Starting with the first line and ending with the last, copy the entries word for word.

Data records
- Opening Delimiter -
-- ==== Sys2Proof/Laws/Memory.lean ====
section
/-! SUPPORT. Memory: read after write, and the canonical form under every operation. -/

namespace Sys2Proof.Machine

@[simp] theorem Memory.read_nil (x : Nat) : Memory.read [] x = none := rfl

theorem Memory.read_cons (a : Nat) (b : Byte) (m : Memory) (x : Nat) :
    Memory.read ((a, b) :: m) x = if a = x then some b else Memory.read m x := rfl

/-- A read after a write: the byte written there, every other address as before. -/
theorem Memory.read_write (m : Memory) (x y : Nat) (v : Byte) :
    (m.write x v).read y = if x = y then some v else m.read y := by
  induction m with
  | nil => simp [Memory.write, Memory.read_cons]
  | cons c m ih =>
    obtain ⟨a, b⟩ := c
    unfold Memory.write
    split
    · simp [Memory.read_cons]
    · split
      · subst_vars; simp only [Memory.read_cons]; split <;> rfl
      · simp only [Memory.read_cons, ih]; split <;> split <;> simp_all

/-- The bytes written from `x` on lie there in order; every other address reads as before. -/
theorem Memory.read_writeFrom (m : Memory) (x y : Nat) (bs : List Byte) :
    (m.writeFrom x bs).read y =
      if x ≤ y ∧ y < x + bs.length then bs[y - x]? else m.read y := by
  induction bs generalizing m x with
  | nil =>
    have h : ¬(x ≤ y ∧ y < x + 0) := by omega
    simp only [Memory.writeFrom, List.length_nil, if_neg h]
  | cons b bs ih =>
    simp only [Memory.writeFrom, ih, Memory.read_write, List.length_cons]
    by_cases hxy : x = y
    · subst hxy; simp
    · by_cases h : x + 1 ≤ y ∧ y < x + 1 + bs.length
      · have e : y - x = (y - (x + 1)) + 1 := by omega
        rw [if_pos h, if_pos (by omega), e, List.getElem?_cons_succ]
      · rw [if_neg h, if_neg hxy, if_neg (by omega)]

/-- Every address of a memory after a write is the address written or was listed before. -/
theorem Memory.mem_write {m : Memory} {x : Nat} {v : Byte} {c : Host.Cell}
    (h : c ∈ m.write x v) : c.1 = x ∨ c ∈ m := by
  induction m with
  | nil => simp only [Memory.write, List.mem_singleton] at h; simp [h]
  | cons d m ih =>
    obtain ⟨a, b⟩ := d
    unfold Memory.write at h
    split at h
    · rcases List.mem_cons.1 h with h | h
      · exact .inl (by rw [h])
      · exact .inr h
    · split at h
      · rcases List.mem_cons.1 h with h | h
        · exact .inl (by rw [h])
        · exact .inr (List.mem_cons_of_mem _ h)
      · rcases List.mem_cons.1 h with h | h
        · exact .inr (h ▸ List.mem_cons_self)
        · exact (ih h).imp_right (List.mem_cons_of_mem _)

theorem Memory.wf_nil : Memory.wf [] := List.Pairwise.nil

/-- A write keeps the canonical form. -/
theorem Memory.wf_write {m : Memory} (x : Nat) (v : Byte) (h : m.wf) : (m.write x v).wf := by
  induction m with
  | nil => exact List.pairwise_singleton _ _
  | cons d m ih =>
    obtain ⟨a, b⟩ := d
    have hd := List.pairwise_cons.1 h
    unfold Memory.write
    split
    next hlt =>
      refine List.pairwise_cons.2 ⟨fun c hc => ?_, h⟩
      rcases List.mem_cons.1 hc with hc | hc
      · rw [hc]; exact hlt
      · exact Nat.lt_trans hlt (hd.1 c hc)
    next hlt =>
      split
      next he => subst he; exact List.pairwise_cons.2 ⟨hd.1, hd.2⟩
      next hne =>
        refine List.pairwise_cons.2 ⟨fun c hc => ?_, ih hd.2⟩
        rcases Memory.mem_write hc with hc | hc
        · simp only [hc]; omega
        · exact hd.1 c hc

/-- Writing several bytes keeps the canonical form. -/
theorem Memory.wf_writeFrom {m : Memory} (x : Nat) (bs : List Byte) (h : m.wf) :
    (m.writeFrom x bs).wf := by
  induction bs generalizing m x with
  | nil => exact h
  | cons b bs ih => exact ih _ (Memory.wf_write x b h)

/-- A file-read answer leaves a buffer in the canonical form. -/
theorem Memory.wf_fillBuffer {m : Memory} (ans : FileAnswer) (h : m.wf) : (fillBuffer m ans).wf := by
  cases ans with
  | count bytes => exact Memory.wf_writeFrom 0 bytes h
  | error e => exact Memory.wf_nil

end Sys2Proof.Machine
end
- Closing Delimiter -
» ANSWER TO THE EXERCISE:
-- ==== Sys2Proof/Laws/Memory.lean ====
section
/-! SUPPORT. Memory: read after write, and the canonical form under every operation. -/

namespace Sys2Proof.Machine

@[simp] theorem Memory.read_nil (x : Nat) : Memory.read [] x = none := rfl

theorem Memory.read_cons (a : Nat) (b : Byte) (m : Memory) (x : Nat) :
    Memory.read ((a, b) :: m) x = if a = x then some b else Memory.read m x := rfl

/-- A read after a write: the byte written there, every other address as before. -/
theorem Memory.read_write (m : Memory) (x y : Nat) (v : Byte) :
    (m.write x v).read y = if x = y then some v else m.read y := by
  induction m with
  | nil => simp [Memory.write, Memory.read_cons]
  | cons c m ih =>
    obtain ⟨a, b⟩ := c
    unfold Memory.write
    split
    · simp [Memory.read_cons]
    · split
      · subst_vars; simp only [Memory.read_cons]; split <;> rfl
      · simp only [Memory.read_cons, ih]; split <;> split <;> simp_all

/-- The bytes written from `x` on lie there in order; every other address reads as before. -/
theorem Memory.read_writeFrom (m : Memory) (x y : Nat) (bs : List Byte) :
    (m.writeFrom x bs).read y =
      if x ≤ y ∧ y < x + bs.length then bs[y - x]? else m.read y := by
  induction bs generalizing m x with
  | nil =>
    have h : ¬(x ≤ y ∧ y < x + 0) := by omega
    simp only [Memory.writeFrom, List.length_nil, if_neg h]
  | cons b bs ih =>
    simp only [Memory.writeFrom, ih, Memory.read_write, List.length_cons]
    by_cases hxy : x = y
    · subst hxy; simp
    · by_cases h : x + 1 ≤ y ∧ y < x + 1 + bs.length
      · have e : y - x = (y - (x + 1)) + 1 := by omega
        rw [if_pos h, if_pos (by omega), e, List.getElem?_cons_succ]
      · rw [if_neg h, if_neg hxy, if_neg (by omega)]

/-- Every address of a memory after a write is the address written or was listed before. -/
theorem Memory.mem_write {m : Memory} {x : Nat} {v : Byte} {c : Host.Cell}
    (h : c ∈ m.write x v) : c.1 = x ∨ c ∈ m := by
  induction m with
  | nil => simp only [Memory.write, List.mem_singleton] at h; simp [h]
  | cons d m ih =>
    obtain ⟨a, b⟩ := d
    unfold Memory.write at h
    split at h
    · rcases List.mem_cons.1 h with h | h
      · exact .inl (by rw [h])
      · exact .inr h
    · split at h
      · rcases List.mem_cons.1 h with h | h
        · exact .inl (by rw [h])
        · exact .inr (List.mem_cons_of_mem _ h)
      · rcases List.mem_cons.1 h with h | h
        · exact .inr (h ▸ List.mem_cons_self)
        · exact (ih h).imp_right (List.mem_cons_of_mem _)

theorem Memory.wf_nil : Memory.wf [] := List.Pairwise.nil

/-- A write keeps the canonical form. -/
theorem Memory.wf_write {m : Memory} (x : Nat) (v : Byte) (h : m.wf) : (m.write x v).wf := by
  induction m with
  | nil => exact List.pairwise_singleton _ _
  | cons d m ih =>
    obtain ⟨a, b⟩ := d
    have hd := List.pairwise_cons.1 h
    unfold Memory.write
    split
    next hlt =>
      refine List.pairwise_cons.2 ⟨fun c hc => ?_, h⟩
      rcases List.mem_cons.1 hc with hc | hc
      · rw [hc]; exact hlt
      · exact Nat.lt_trans hlt (hd.1 c hc)
    next hlt =>
      split
      next he => subst he; exact List.pairwise_cons.2 ⟨hd.1, hd.2⟩
      next hne =>
        refine List.pairwise_cons.2 ⟨fun c hc => ?_, ih hd.2⟩
        rcases Memory.mem_write hc with hc | hc
        · simp only [hc]; omega
        · exact hd.1 c hc

/-- Writing several bytes keeps the canonical form. -/
theorem Memory.wf_writeFrom {m : Memory} (x : Nat) (bs : List Byte) (h : m.wf) :
    (m.writeFrom x bs).wf := by
  induction bs generalizing m x with
  | nil => exact h
  | cons b bs ih => exact ih _ (Memory.wf_write x b h)

/-- A file-read answer leaves a buffer in the canonical form. -/
theorem Memory.wf_fillBuffer {m : Memory} (ans : FileAnswer) (h : m.wf) : (fillBuffer m ans).wf := by
  cases ans with
  | count bytes => exact Memory.wf_writeFrom 0 bytes h
  | error e => exact Memory.wf_nil

end Sys2Proof.Machine
end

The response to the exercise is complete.